--- Provided information Enclosed Below ---

-- ==== Sys2Proof/Machine/BlockState/Lace.lean ====
section
/-! DEFINITION. State of lace intake and the motif libraries (Chapter 3). -/

namespace Sys2Proof.Machine

/-- A record as the walk of R643 finds it: the stitch offset of its head, its opcode, its head and its body stitches. -/
structure LaceRec where
  off : Nat
  op : Nat
  head : Nat
  body : List Nat
deriving DecidableEq, Repr

/-- An accepted chunk a scope holds (R147): where it lies in DRAM, its window, and whether its buffer space has been freed (R156). -/
structure LaceChunk where
  at_ : Nat
  seq : Nat
  winStart : Nat
  winBlocks : Nat
  reachBlocks : Nat
  length : Nat
  recs : List LaceRec
  pinned : Bool
  freed : Bool
deriving DecidableEq, Repr

/-- A chunk that is arriving: its DRAM address, its stitches so far (newest last), its LENGTH field, and how many stitches of a
chunk rejected at its head are still to be discarded (R151). -/
structure LaceIntake where
  at_ : Nat
  stitches : List Stitch
  length : Nat
  discard : Nat
deriving DecidableEq, Repr

/-- One lace scope (R142 to R157). `whole` holds chunks that have arrived complete and await judgement, with their DRAM
addresses. -/
structure LaceScope where
  isOpen : Bool
  stripeClosed : Bool
  headerOk : Bool
  bound : Bool
  streamId : Nat
  dma : Bool
  flow : Nat
  bufBaseMb : Nat
  bufSizeMb : Nat
  nextSeq : Nat
  linesReady : Nat
  chunks : List LaceChunk
  intake : LaceIntake
  whole : List (Nat × List Stitch)
  boundRing : Option Nat
deriving DecidableEq, Repr

/-- A motif known to the device: index, declared box, level (R131, R133) and the records of its definition. -/
structure LaceMotif where
  index : Nat
  xmin : Int
  ymin : Int
  xmax : Int
  ymax : Int
  level : Nat
  recs : List LaceRec
deriving DecidableEq, Repr

/-- A library slot (R135 to R141). -/
structure LibSlot where
  valid : Bool
  base : Nat
  size : Nat
  libId : Nat
  motifs : List LaceMotif
deriving DecidableEq, Repr

/-- A registration in progress: what REGISTER took (R137). -/
structure LibReg where
  slot : Nat
  base : Nat
  size : Nat
  crc : Nat
deriving DecidableEq, Repr

/-- Lace intake: the two scopes, the fifteen library slots and the registration in progress. -/
structure LaceSt where
  scopes : Vector LaceScope 2
  libs : Vector LibSlot 15
  reg : Option LibReg
deriving DecidableEq, Repr

/-- A closed scope. -/
def LaceScope.closed : LaceScope :=
  { isOpen := false, stripeClosed := false, headerOk := false, bound := false, streamId := 0, dma := false, flow := 0,
    bufBaseMb := 0, bufSizeMb := 0, nextSeq := 0, linesReady := 0, chunks := [],
    intake := { at_ := 0, stitches := [], length := 0, discard := 0 }, whole := [], boundRing := none }

/-- An invalid library slot. -/
def LibSlot.empty : LibSlot := { valid := false, base := 0, size := 0, libId := 0, motifs := [] }

/-- Lace state after a reset: both scopes closed, no library. -/
def LaceSt.reset : LaceSt :=
  { scopes := Vector.replicate 2 LaceScope.closed, libs := Vector.replicate 15 LibSlot.empty, reg := none }

end Sys2Proof.Machine
end

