-- ==== Sys2Proof/Machine/RegFields.lean ====
section
/-! DEFINITION. The fields of the registers, as the Bits and Field columns of the chapters' register tables give them. -/

namespace Sys2Proof.Machine

/-- A field: bits [hi:lo] of a register. -/
structure RegField where
  reg : Reg
  hi : Nat
  lo : Nat
deriving DecidableEq, Repr
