-- ==== Sys2Proof/Machine/Slots.lean ====
section
/-! DEFINITION. Result slots (R475 to R477). -/

namespace Sys2Proof.Machine

/-- Slot n. -/
def State.slot (s : State) (n : Nat) : Slot := (s.dma.slots[n]?).getD Slot.fresh

/-- Replace slot n. -/
def State.setSlot (s : State) (n : Nat) (x : Slot) : State :=
  { s with dma := { s.dma with slots := s.dma.slots.setIfInBounds n x } }

/-- Slot n is claimed: BUSY with the next SEQ (R475). -/
def slotClaim (n source tag : Nat) (s : State) : State :=
  let x := s.slot n
  s.setSlot n { st := .busy, seq := (x.seq + 1) % 65536, source := source, tag := tag, data := [] }

/-- Slot n is filled and becomes READY (R475). -/
def slotFill (n : Nat) (data : List Word) (s : State) : State := s.setSlot n { s.slot n with st := .ready, data := data }

/-- A block producer's slot becomes READY: vector 69 (Table 13-9). -/
def slotFillProducer (n : Nat) (data : List Word) (s : State) : State := (slotFill n data s).irq 69

/-- Slot n is freed, its SEQ kept. -/
def slotFree (n : Nat) (s : State) : State := s.setSlot n { s.slot n with st := .free, data := [], tag := 0, source := 0 }

/-- A write of v to RELEASE of slot n (R477). -/
def doSlotRelease (n v : Nat) (s : State) : State :=
  let x := s.slot n
  if x.st == .ready && decide (v = x.seq) then slotFree n s else s.raise .HST_SLOT_RELEASE

/-- STATUS word of slot n (Table 13-8, R476). -/
def State.slotStatus (s : State) (n : Nat) : Nat :=
  let x := s.slot n
  match x.st with
  | .free => x.seq
  | .busy => x.seq + 2 ^ 17 + x.source * 2 ^ 24
  | .ready => x.seq + 2 ^ 16 + x.source * 2 ^ 24

end Sys2Proof.Machine
end

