-- ==== Sys2Proof/Machine/Frame.lean ====
section
/-! DEFINITION. Ethernet frames (R397 to R400, R408): the headers of the datagrams the device sends, what a MAC accepts, and how PTP
messages lie in a frame. Frames are taken without their FCS. -/

namespace Sys2Proof.Machine

/-! ## Internet checksums -/

/-- Sum of the 16-bit words of a byte string, padded with a zero byte. -/
def inetSum (l : List Byte) : Nat := sumN ((chunksOf 2 l.length l).map (fun b => 256 * byteAt b 0 + byteAt b 1))

/-- A sum folded to 16 bits. -/
def inetFold (t : Nat) : Nat :=
  let a := t % 65536 + t / 65536
  a % 65536 + a / 65536

/-- Bytes of an IP address. -/
def ipBytes (v6 : Bool) (a : Nat) : List Byte := beBytes (if v6 then 16 else 4) a

/-- Sum over the pseudo-header and the UDP header and payload, its checksum field taken as 0 (RFC 768, RFC 8200). -/
def udpSum (v6 : Bool) (src dst sport dport : Nat) (payload : List Byte) : Nat :=
  inetSum (ipBytes v6 src) + inetSum (ipBytes v6 dst) + 17 + 2 * (payload.length + 8) + sport + dport + inetSum payload

/-- The UDP checksum: 0xFFFF in place of 0. -/
def udpChecksum (v6 : Bool) (src dst sport dport : Nat) (payload : List Byte) : Nat :=
  let c := 65535 - inetFold (udpSum v6 src dst sport dport payload)
  if c = 0 then 65535 else c

/-! ## A MAC's own settings (R69, R398) -/

/-- The MAC address of a MAC, from the pricking image. -/
def State.macAddr (s : State) (mac : Nat) : Nat := (s.str.macs[mac]?).getD 0

/-- The IPv4 and IPv6 address of a MAC. -/
def State.ip4 (s : State) (mac : Nat) : Nat := s.fd F.NET_IP4_ADDR_ADDR mac
def State.ip6 (s : State) (mac : Nat) : Nat :=
  s.fd F.NET_IP6_ADDR0_ADDR mac + 2 ^ 32 * s.fd F.NET_IP6_ADDR1_ADDR mac + 2 ^ 64 * s.fd F.NET_IP6_ADDR2_ADDR mac +
    2 ^ 96 * s.fd F.NET_IP6_ADDR3_ADDR mac

/-- The VID and PCP of a MAC's transport traffic, and of its PTP traffic; none where it is untagged. -/
def State.vlan (s : State) (mac : Nat) : Option (Nat × Nat) :=
  if s.fb F.NET_VLAN_TAGGED mac then some (s.fd F.NET_VLAN_VID mac, s.fd F.NET_VLAN_PCP mac) else none
def State.ptpVlan (s : State) (mac : Nat) : Option (Nat × Nat) :=
  if s.fb F.NET_VLAN_PTP_TAGGED mac then some (s.fd F.NET_VLAN_PTP_VID mac, s.fd F.NET_VLAN_PTP_PCP mac) else none

/-- MACs a port mode has, as a mask of its sub-ports (Table 11-1). -/
def modeMacs (mode : Nat) : Nat := if mode = 1 ∨ mode = 2 then 1 else if mode = 3 ∨ mode = 4 then 15 else 0

/-- A MAC has link; a MAC that its port's mode lacks has none (R397, R398). -/
def State.linked (s : State) (mac : Nat) : Bool := bit s.net.link mac == 1

/-! ## Sending transport datagrams (R398, R400, R407) -/

/-- The IP address of address entry e (Table 11-8). -/
def State.entryIp (s : State) (e : Nat) : Nat :=
  if s.fb F.NET_ADDR_CFG_IPV6 e then
    s.fd F.NET_ADDR_IP0_IP e + 2 ^ 32 * s.fd F.NET_ADDR_IP1_IP e + 2 ^ 64 * s.fd F.NET_ADDR_IP2_IP e + 2 ^ 96 * s.fd F.NET_ADDR_IP3_IP e
  else s.fd F.NET_ADDR_IP0_IP e

/-- The headers of a datagram to address entry e. Its IP version is that of NET_IP_CFG, and its source port the transport port
(assumption log 49). -/
def State.netHeader (s : State) (e : Nat) (bytes : List Byte) : NetHeader :=
  let mac := s.fd F.NET_ADDR_CFG_MAC e
  let v6 := s.fb F.NET_IP_CFG_IPV6
  let src := if v6 then s.ip6 mac else s.ip4 mac
  let dst := s.entryIp e % 2 ^ (if v6 then 128 else 32)
  let sport := s.fd F.NET_UDP_PORT_PORT
  let dport := s.fd F.NET_ADDR_MAC_HI_UDP e
  { dstMac := s.fd F.NET_ADDR_MAC_LO_MAC e + 2 ^ 32 * s.fd F.NET_ADDR_MAC_HI_MAC e
    srcMac := s.macAddr mac
    vlan := s.vlan mac
    v6 := v6
    df := !v6
    ttl := s.fd F.NET_IP_CFG_TTL
    dscp := s.fd F.NET_IP_CFG_DSCP
    srcIp := src
    dstIp := dst
    srcPort := sport
    dstPort := dport
    checksum := udpChecksum v6 src dst sport dport bytes }

/-- Send a datagram to address entry e where it is VALID and its MAC has link (R407). -/
def sendTo (e : Nat) (bytes : List Byte) (s : State) : State :=
  let mac := s.fd F.NET_ADDR_CFG_MAC e
  if s.fb F.NET_ADDR_CFG_VALID e && s.linked mac then s.emit (.datagram mac (s.netHeader e bytes) bytes) else s

/-! ## The parts of a frame -/

/-- The VID of a tagged frame. -/
def frameVid (l : List Byte) : Option Nat := if beAt l 12 2 = 0x8100 then some (beAt l 14 2 % 4096) else none

/-- Where what follows the Ethertype lies. -/
def frameBody (l : List Byte) : Nat := if beAt l 12 2 = 0x8100 then 18 else 14

/-- The Ethertype. -/
def frameType (l : List Byte) : Nat := beAt l (frameBody l - 2) 2

/-- Where the UDP header lies, and whether the datagram is IPv6; none for what is not UDP over IP. -/
def frameUdp (l : List Byte) : Option (Bool × Nat) :=
  let o := frameBody l
  if frameType l = 0x0800 ∧ byteAt l o / 16 = 4 ∧ byteAt l (o + 9) = 17 then some (false, o + 4 * (byteAt l o % 16))
  else if frameType l = 0x86DD ∧ byteAt l o / 16 = 6 ∧ byteAt l (o + 6) = 17 then some (true, o + 40)
  else none

/-- The source and destination IP addresses. -/
def frameIps (l : List Byte) (v6 : Bool) : Nat × Nat :=
  let o := frameBody l
  if v6 then (beAt l (o + 8) 16, beAt l (o + 24) 16) else (beAt l (o + 12) 4, beAt l (o + 16) 4)

/-- The tag of a frame fits a VLAN setting (R399). -/
def vlanFits (l : List Byte) (v : Option (Nat × Nat)) : Bool := frameVid l == v.map Prod.fst

/-! ## PTP messages (R408, Table 11-4) -/

/-- PTP multicast MAC addresses: those of Annex F, and those that the IP groups of Annexes C and D map to. -/
def ptpMacs : List Nat :=
  [0x011B19000000, 0x0180C200000E, 0x01005E000181, 0x01005E00006B, 0x333300000181, 0x33330000006B]

/-- An IPv6 group of PTP: FF0X::181 or FF02::6B. -/
def ptpGroup6 (a : Nat) : Bool := (a / 2 ^ 120 == 0xFF && a / 2 ^ 116 % 16 == 0 && a % 2 ^ 112 == 0x181) || a == 0xFF02 * 2 ^ 112 + 0x6B

/-- Where a PTP message lies in a frame, and its transport: 0 layer 2, 4 UDP/IPv4, 6 UDP/IPv6. -/
def ptpOffset (l : List Byte) : Option (Nat × Nat) :=
  if frameType l = 0x88F7 then some (frameBody l, 0)
  else match frameUdp l with
    | some (v6, u) => if beAt l (u + 2) 2 = 319 ∨ beAt l (u + 2) 2 = 320 then some (u + 8, if v6 then 6 else 4) else none
    | none => none

/-- NET_PTP_CFG enables a transport on a MAC; PTP runs on sub-port 0 (R408). -/
def State.ptpEnabled (s : State) (mac k : Nat) : Bool :=
  mac % 4 == 0 && s.fb (if k = 0 then F.NET_PTP_CFG_L2 else if k = 4 then F.NET_PTP_CFG_IPV4 else F.NET_PTP_CFG_IPV6) mac

/-- A received frame is addressed as its transport asks. -/
def State.ptpAddressed (s : State) (mac k : Nat) (l : List Byte) : Bool :=
  let d := beAt l 0 6
  match k with
  | 0 => d == 0x011B19000000 || d == 0x0180C200000E || d == s.macAddr mac
  | 4 => let ip := (frameIps l false).2; ip == 0xE0000181 || ip == 0xE000006B || ip == s.ip4 mac
  | _ => let ip := (frameIps l true).2; ptpGroup6 ip || ip == s.ip6 mac

/-- A received frame is a PTP frame of R408. -/
def State.ptpFrame (s : State) (mac : Nat) (l : List Byte) : Bool :=
  match ptpOffset l with
  | some (_, k) => s.ptpEnabled mac k && s.ptpAddressed mac k l
  | none => false

/-- A PTP event message: version 2, type 0 to 3, on an enabled transport (R408). -/
def State.ptpEvent (s : State) (mac : Nat) (l : List Byte) : Bool :=
  match ptpOffset l with
  | none => false
  | some (o, k) => s.ptpEnabled mac k && byteAt l (o + 1) % 16 == 2 && decide (byteAt l o % 16 ≤ 3)

/-! ## What a MAC accepts (R399) -/

/-- NET_MTU: 1,518 to 9,216. -/
def State.mtu (s : State) : Nat := clampN 1518 9216 (s.fd F.NET_MTU_BYTES)

/-- The payload of an IPv4 or IPv6 UDP datagram to NET_UDP_PORT: IPv4 with IHL = 5 and not fragmented, IPv6 with no extension header,
the UDP checksum correct or, over IPv4, 0. -/
def State.transportPayload (s : State) (l : List Byte) : Option (List Byte) :=
  match frameUdp l with
  | none => none
  | some (v6, u) =>
    let o := frameBody l
    let ips := frameIps l v6
    let len := beAt l (u + 4) 2
    let pay := slice l (u + 8) (len - 8)
    let ck := beAt l (u + 6) 2
    if beAt l (u + 2) 2 = s.fd F.NET_UDP_PORT_PORT ∧ 8 ≤ len ∧ u + len ≤ l.length ∧
        (v6 = true ∨ (byteAt l o = 0x45 ∧ beAt l (o + 6) 2 % 0x4000 = 0)) ∧
        ((v6 = false ∧ ck = 0) ∨ inetFold (udpSum v6 ips.1 ips.2 (beAt l u 2) (beAt l (u + 2) 2) pay + ck) = 65535) then some pay
    else none

/-- What a received frame is to its MAC. -/
inductive RxClass where
  | ptp
  | transport (payload : List Byte)
  | discarded
deriving DecidableEq, Repr

/-- A frame with a correct FCS, given without it, arrives at a MAC (R399). -/
def State.rxFrame (s : State) (mac : Nat) (l : List Byte) : RxClass :=
  let d := beAt l 0 6
  if !s.linked mac || decide (l.length + 4 > s.mtu) || !(d == s.macAddr mac || ptpMacs.contains d) then .discarded
  else if s.ptpFrame mac l then (if vlanFits l (s.ptpVlan mac) then .ptp else .discarded)
  else match s.transportPayload l with
    | some p => if vlanFits l (s.vlan mac) then .transport p else .discarded
    | none => .discarded

/-! ## PTP frames sent (R400, R410, R470) -/

/-- Bytes b put at offset o. -/
def putBytes (l : List Byte) (o : Nat) (b : List Byte) : List Byte := l.take o ++ b ++ l.drop (o + b.length)

/-- A tagged MAC sends a PTP frame with the tag of its PTP setting (R400): a tag the host gave takes its VID and PCP. -/
def tagFrame (v : Option (Nat × Nat)) (l : List Byte) : List Byte :=
  match v with
  | none => l
  | some (vid, pcp) =>
    let tag := beBytes 2 0x8100 ++ beBytes 2 (8192 * pcp + vid)
    if beAt l 12 2 = 0x8100 then putBytes l 12 tag else l.take 12 ++ tag ++ l.drop 12

/-- The UDP checksum of a frame made anew. -/
def sealUdp (l : List Byte) : List Byte :=
  match frameUdp l with
  | none => l
  | some (v6, u) =>
    let ips := frameIps l v6
    putBytes l (u + 6) (beBytes 2 (udpChecksum v6 ips.1 ips.2 (beAt l u 2) (beAt l (u + 2) 2) (slice l (u + 8) (beAt l (u + 4) 2 - 8))))

/-- The fields R400 gives a transmitted IP datagram: DF, TTL and DSCP with the header checksum over them, and the UDP checksum. -/
def stampIp (ttl dscp : Nat) (l : List Byte) : List Byte :=
  let o := frameBody l
  if frameType l = 0x0800 ∧ o + 20 ≤ l.length then
    let l1 := putBytes l (o + 1) (beBytes 1 (4 * dscp + byteAt l (o + 1) % 4))
    let l2 := putBytes l1 (o + 6) (beBytes 1 (64 + byteAt l (o + 6) % 32 + 128 * (byteAt l (o + 6) / 128)))
    let l3 := putBytes (putBytes l2 (o + 8) (beBytes 1 ttl)) (o + 10) [0, 0]
    sealUdp (putBytes l3 (o + 10) (beBytes 2 (65535 - inetFold (inetSum (slice l3 o (4 * (byteAt l3 o % 16)))))))
  else if frameType l = 0x86DD ∧ o + 40 ≤ l.length then
    let tc := 4 * dscp + beAt l o 2 / 16 % 4
    let l1 := putBytes l o (beBytes 2 (6 * 4096 + 16 * tc + beAt l o 2 % 16))
    sealUdp (putBytes l1 (o + 7) (beBytes 1 ttl))
  else l

/-- One-step corrections of a sent frame (R410): originTimestamp and correctionField of a Sync, correctionField of a Pdelay_Resp; the
UDP checksum becomes 0 over IPv4 and is made anew over IPv6. -/
def oneStep (l : List Byte) (st : Nat × Nat × Nat) (req : Nat) : List Byte :=
  match ptpOffset l with
  | none => l
  | some (o, k) =>
    let corr := beAt l (o + 8) 8
    let t := (st.1 * 1000000000 + st.2.1) * 65536 + st.2.2
    let l1 :=
      if byteAt l o % 16 = 0 then
        putBytes (putBytes l (o + 34) (beBytes 6 st.1 ++ beBytes 4 st.2.1)) (o + 8) (beBytes 8 ((corr + st.2.2) % 2 ^ 64))
      else if byteAt l o % 16 = 3 then putBytes l (o + 8) (beBytes 8 ((corr + t + 2 ^ 64 - req % 2 ^ 64) % 2 ^ 64))
      else l
    if k = 4 then putBytes l1 (o - 2) [0, 0] else sealUdp l1

end Sys2Proof.Machine
end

--- End of Enclosed Provided information ---

* Exercise description *
Only the lines above starting at the one containing "R400, R407) -/" and ending at the one containing "else s.fd F.NET_ADDR_IP0_IP e", both included, are to be returned, exactly as they read.

* Result for this exercise *
/-! ## Sending transport datagrams (R398, R400, R407) -/

/-- The IP address of address entry e (Table 11-8). -/
def State.entryIp (s : State) (e : Nat) : Nat :=
  if s.fb F.NET_ADDR_CFG_IPV6 e then
    s.fd F.NET_ADDR_IP0_IP e + 2 ^ 32 * s.fd F.NET_ADDR_IP1_IP e + 2 ^ 64 * s.fd F.NET_ADDR_IP2_IP e + 2 ^ 96 * s.fd F.NET_ADDR_IP3_IP e
  else s.fd F.NET_ADDR_IP0_IP e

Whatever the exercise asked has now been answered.